*** Block opens ***
/-- Where the output of a stage goes: router, stage and input. -/
def outputTo (k : RedKey) (stage row col : Nat) : Nat × Nat × Nat :=
  if alongRow k stage then
    if col < k.rcol then (routerNo row (col + 1), stage, 0)
    else if k.rcol < col then (routerNo row (col - 1), stage, 2)
    else (routerNo row col, stage + 1, 4)
  else
    if row < k.rrow then (routerNo (row + 1) col, stage, 1)
    else if k.rrow < row then (routerNo (row - 1) col, stage, 3)
    else (routerNo row col, stage + 1, 4)

/-- The job of a core that is the root of a reduction, once it has started. -/
def State.rootJob (s : State) (c : Nat) (k : RedKey) : Option (Nat × Job) :=
  (s.eng c).jobs.find? fun j => j.2.kind = .rdsend && j.2.st ≠ .waiting && j.2.redKey = k

/-- The status doubleword of a reduction (Table 10-5) from the partials of its key at the root. -/
def redStatus (ps : List Partial) (code : Nat) : Nat :=
  let n := (ps.map Partial.count).sum
  let fl := ps.foldl (fun a p => a ||| p.fl) (0#7 : Flags)
  n % 65536 * 2 ^ 32 + (fl &&& 0x1D#7).toNat * 2 ^ 8 + code

/-- Write the status of a reduction, where one is named. -/
def State.redWrite (s : State) (c : Nat) (j : Job) (v : Nat) : State :=
  if j.p 6 = 0#64 then s
  else s.jobWrites c ((List.range 8).map fun i => ((plainAddr (j.p 6)).add i, v / 256 ^ i % 256))

/-- The fault that the status write of a reduction meets, where its status lies in device memory. -/
def State.redWordFault (s : State) (c : Nat) (j : Job) : Option (BitVec 6 × Word) :=
  if j.p 6 = 0#64 then none else s.runFault c needW (plainAddr (j.p 6)) 8

/-- The root ends a reduction that did not complete: TIMEOUT (code 2) or MISMATCH (code 3) (R260, R261). A fault of the status write parks the
job on XLATE, which keeps the code in `made` and ends it once it goes on, or ends it there (R272, R326) (log entry 51). -/
def State.redFail (s : State) (c slot : Nat) (j : Job) (code : Nat) : State :=
  let die := dieOf c
  let d := s.die die
  let k := j.redKey
  let here := d.partials.filter fun p => p.router = k.root && p.key = k
  let s1 := (s.setDie die { d with badRed := d.badRed.filter (· ≠ k), deadRed := k :: d.deadRed.filter (· ≠ k) }).setJob c slot
    { j with made := code }
  match s1.redWordFault c j with
  | some (cause, a) => s1.jobMeets c slot cause a
  | none =>
    let s2 := s1.redWrite c j (redStatus here code)
    let s3 := if j.p 5 = 0#64 then s2 else match s2.syncKey? c (j.p 5) with
      | some a => s2.jobFail c a
      | none => s2
    s3.endJob c slot 3 (if code = 2 then cTIMEOUT else cENGFAULT)

/-- The reduction whose root a started job is was found mismatched (R261). -/
def State.redBad (s : State) (c : Nat) (j : Job) : Bool :=
  j.kind = .rdsend && j.st ≠ .waiting && j.redKey.isRoot c && (s.die (dieOf c)).badRed.contains j.redKey

/-- The roots on a core whose reductions were found mismatched while its jobs were away end them (R261, R333). -/
def State.redOverdue (s : State) (c : Nat) : State :=
  ((s.eng c).jobs.filter fun j => s.redBad c j.2).foldl (fun (a : State) j => a.redFail c j.1 j.2 3) s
*** Block closes ***
WORK REQUEST: Output the entries above word for word.

TASK OUTPUT:
/-- Where the output of a stage goes: router, stage and input. -/
def outputTo (k : RedKey) (stage row col : Nat) : Nat × Nat × Nat :=
  if alongRow k stage then
    if col < k.rcol then (routerNo row (col + 1), stage, 0)
    else if k.rcol < col then (routerNo row (col - 1), stage, 2)
    else (routerNo row col, stage + 1, 4)
  else
    if row < k.rrow then (routerNo (row + 1) col, stage, 1)
    else if k.rrow < row then (routerNo (row - 1) col, stage, 3)
    else (routerNo row col, stage + 1, 4)

/-- The job of a core that is the root of a reduction, once it has started. -/
def State.rootJob (s : State) (c : Nat) (k : RedKey) : Option (Nat × Job) :=
  (s.eng c).jobs.find? fun j => j.2.kind = .rdsend && j.2.st ≠ .waiting && j.2.redKey = k

/-- The status doubleword of a reduction (Table 10-5) from the partials of its key at the root. -/
def redStatus (ps : List Partial) (code : Nat) : Nat :=
  let n := (ps.map Partial.count).sum
  let fl := ps.foldl (fun a p => a ||| p.fl) (0#7 : Flags)
  n % 65536 * 2 ^ 32 + (fl &&& 0x1D#7).toNat * 2 ^ 8 + code

/-- Write the status of a reduction, where one is named. -/
def State.redWrite (s : State) (c : Nat) (j : Job) (v : Nat) : State :=
  if j.p 6 = 0#64 then s
  else s.jobWrites c ((List.range 8).map fun i => ((plainAddr (j.p 6)).add i, v / 256 ^ i % 256))

/-- The fault that the status write of a reduction meets, where its status lies in device memory. -/
def State.redWordFault (s : State) (c : Nat) (j : Job) : Option (BitVec 6 × Word) :=
  if j.p 6 = 0#64 then none else s.runFault c needW (plainAddr (j.p 6)) 8

/-- The root ends a reduction that did not complete: TIMEOUT (code 2) or MISMATCH (code 3) (R260, R261). A fault of the status write parks the
job on XLATE, which keeps the code in `made` and ends it once it goes on, or ends it there (R272, R326) (log entry 51). -/
def State.redFail (s : State) (c slot : Nat) (j : Job) (code : Nat) : State :=
  let die := dieOf c
  let d := s.die die
  let k := j.redKey
  let here := d.partials.filter fun p => p.router = k.root && p.key = k
  let s1 := (s.setDie die { d with badRed := d.badRed.filter (· ≠ k), deadRed := k :: d.deadRed.filter (· ≠ k) }).setJob c slot
    { j with made := code }
  match s1.redWordFault c j with
  | some (cause, a) => s1.jobMeets c slot cause a
  | none =>
    let s2 := s1.redWrite c j (redStatus here code)
    let s3 := if j.p 5 = 0#64 then s2 else match s2.syncKey? c (j.p 5) with
      | some a => s2.jobFail c a
      | none => s2
    s3.endJob c slot 3 (if code = 2 then cTIMEOUT else cENGFAULT)

/-- The reduction whose root a started job is was found mismatched (R261). -/
def State.redBad (s : State) (c : Nat) (j : Job) : Bool :=
  j.kind = .rdsend && j.st ≠ .waiting && j.redKey.isRoot c && (s.die (dieOf c)).badRed.contains j.redKey

/-- The roots on a core whose reductions were found mismatched while its jobs were away end them (R261, R333). -/
def State.redOverdue (s : State) (c : Nat) : State :=
  ((s.eng c).jobs.filter fun j => s.redBad c j.2).foldl (fun (a : State) j => a.redFail c j.1 j.2 3) s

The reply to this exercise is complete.